Our variable this time is called penguin_heights –I often find myself using plural variable names because now I'm storing multiple values inside of this list. Then I tell Python where the list starts and ends by using a pair of square brackets: [] (found to the right of the letter p on your keyboard). And then, inside of the square brackets we list off the different values separated by commas , to tell python where one value ends and then next one starts. And there you have it, a list of penguin_heights

Calculating an average (mean) using lists

Now that we've got all of these values inside of the list we can perform operations on the entire list at once rather than on individual values.

For example we can sum up the entire list by using the built-in sum() function.

1039

We can also find out the number of items held within the list with the built-in len() function. (which is short for "length")

The technical name for a list item is an "element" by the way.

15

So we have 15 "elements" (items) in our list of penguin_heights.

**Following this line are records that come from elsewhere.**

-- ==== Sys2Proof/Proofs/CommandQueue.lean ====
section
/-! The queue of waiting commands: a step takes its front, and every command has a next state and leaves the queue alone
(00_scope.md, Events taken by the part and Answers; 95_what_each_step_holds.md). -/

open Sys2Proof Sys2Proof.Machine Sys2Proof.Machine.State

namespace Sys2Proof.Machine

/-- Settles O1: taken off the queue, the front leaves the state as it was before it was put there. -/
theorem stepTakesTheFrontCommand : Obligations.StepTakesTheFrontCommand := fun _ _ => rfl

/-- The second state holds the same commands in wait as the first. -/
def sameQueue (s t : State) : Prop := t.pending = s.pending

namespace sameQueue

theorem of_kept {s t : State} (h : t.kept = s.kept) : sameQueue s t := congrArg Kept.pending h

theorem of_eq {s t u : State} (h : t = u) (hu : u.pending = s.pending) : sameQueue s t := (congrArg State.pending h).trans hu

theorem trans {s t u : State} (h : sameQueue s t) (hu : sameQueue t u) : sameQueue s u := Eq.trans hu h

/-- The fence of a level is recomputed after a change of the settings (R20, R37, R38). -/
theorem recomputeFence {s u : State} (h : sameQueue s u) (l : Level) : sameQueue s (u.recomputeFence l) :=
  h.trans (of_kept (kept_recomputeFence u l))

theorem closeEvent {s u : State} (h : sameQueue s u) : sameQueue s u.closeEvent := h.trans (of_kept (kept_closeEvent u))

end sameQueue

/-! ### Requests -/

/-- No request that is accepted writes the queue, and a soft reset carries it over (R173). -/
theorem Effect.sameQueue {s u : State} (e : Effect s u) : sameQueue s u := by
  cases e with
  | corrected | depthSet | reportModeSet | maskSet | summarySet | blockCleared | softReset => rfl
  | redirected r l => exact .of_eq (redirect_eq s r l) rfl
  | remapped l n => exact .recomputeFence (.of_eq (mapped_rest s l n) rfl) l
  | fenceSet l on => exact .recomputeFence (.of_eq rfl rfl) l
  | paramWritten n v => exact .of_eq (writeParam_rest s n v) rfl
  | created | retired | modeAsked | auditBegun | claimGranted | claimEnded | directedPlaced | liftChanged | liftDisabled
  | listOpened | entriesAdded | listClosed | listAborted | entrySkipped | exitSettled | holdResolved | declared | eventsCleared =>
    exact .of_kept (by simp)

theorem request_next_sameQueue {f : State → Answer} {s : State} (hf : (f s).holds (sameQueue s)) :
    ∃ t, request f s = .next t ∧ sameQueue s t := by
  obtain ⟨t, ht⟩ := request_next f s
  exact ⟨t, ht, request_inv (fun _ _ _ _ _ h => h) (fun _ h => h.closeEvent) rfl hf ht⟩

/-! ### Events and frames -/

theorem kept_answerParty (s : State) (x : Sender) (i g : Byte) {act : State → Fin 34 → State}
    (hact : ∀ u k, (act u k).kept = u.kept) : (s.answerParty x i g act).kept = s.kept := by
  unfold answerParty
  split
  · exact (hact _ _).trans (kept_send ..)
  · exact kept_send ..
  · exact kept_send ..

/-- What a frame does after its link is up writes nothing that events leave alone. -/
theorem Frames.kept {c : Instr} {p : Port} {f : State → State} (h : Frames c p f) (s : State) : (f s).kept = s.kept := by
  cases h with
  | done => exact kept_answerParty s _ _ _ kept_takeDone
  | aborted => exact kept_answerParty s _ _ _ kept_takeAborted
  | auditScan =>
    dsimp only; split
    · exact kept_takeScan ..
    · rfl
  | exitRead =>
    dsimp only; split
    · exact kept_takeExitRead ..
    · rfl
  | frontBeacon | foreign | malformed => rfl
  | beacon | laneState | claimPut | claimTake | liftBeacon | carriageState | jobRequest | arrival => simp

/-- The end of a status period starts the next (R162); the other events write nothing that events leave alone. -/
theorem Events.sameQueue {c : Instr} {f : State → State} (h : Events c f) (s : State) : sameQueue s (f s) := by
  cases h with
  | statusPeriod => rfl
  | wrongNode | motionTimeout | confirmTimeout | readWindow | settle | scan | approval | linkLost | aged | frameLeaves =>
    exact .of_kept (by simp)

theorem event_next_sameQueue {f : State → State} {s : State} (hf : sameQueue s (f s)) :
    ∃ t, event f s = .next t ∧ sameQueue s t :=
  ⟨_, rfl, event_inv (fun _ h => h.closeEvent) rfl hf rfl⟩

/-! ### The lines, the port's other transactions and discarded bytes -/

theorem sameQueue_assertStop (s : State) : sameQueue s s.assertStop := .of_eq s.assertStop_rest rfl

theorem Others.next_sameQueue {c : Instr} (h : Others c) (s : State) : ∃ t, exec c s = .next t ∧ sameQueue s t := by
  cases h with
  | hardReset => exact ⟨_, rfl, rfl⟩
  | resetRelease => exact ⟨_, rfl, by split <;> rfl⟩
  | stopAsserted =>
    refine ⟨_, rfl, ?_⟩
    repeat' split
    · rfl
    · rfl
    · exact (sameQueue_assertStop s).closeEvent
  | stopReleased =>
    refine ⟨_, rfl, ?_⟩
    repeat' split
    · rfl
    · exact sameQueue.closeEvent (u := s.releaseStop) rfl
    · rfl
  | collect => exact ⟨_, rfl, transaction_inv (fun _ _ _ _ _ h => h) rfl rfl⟩
  | discarded => exact ⟨_, rfl, by unfold State.discard; split <;> rfl⟩

/-! ### Every command -/

/-- Settles O2: requests, frames, other events and the rest each have a next state, and the effect of none writes the queue. -/
theorem everyCommandCompletes : Obligations.EveryCommandCompletes := fun c s => by
  rcases instr_kinds c with ⟨f, hc⟩ | ⟨f, hc⟩ | ⟨p, f, hc⟩ | ⟨f, hc⟩ | hc
  · rw [hc.exec_eq]
    exact request_next_sameQueue (hc.holds _ s)
  · rw [hc.exec_eq]
    exact request_next_sameQueue (Answer.holds_mono (fun _ => Effect.sameQueue) (hc.effect s))
  · rw [hc.exec_eq]
    exact event_next_sameQueue (.of_kept ((hc.kept _).trans (kept_takeValid s p)))
  · rw [hc.exec_eq]
    exact event_next_sameQueue (hc.sameQueue s)
  · exact hc.next_sameQueue s

end Sys2Proof.Machine
end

Putting these two operations together with a division sign and we'll get our mean_penguin_height.

69.26666666666667

So, by using lists we're able to hold not just individual values, but a whole collection of useful and related data points. And now we can do useful things to this data while making our code simpler and more readable –and with much less typing. This code above works the same (and requires the same amount of typing) no matter if we have 15 penguins or 1,000,000 penguins, All because we can use lists to store multiple pieces of information to a single variable.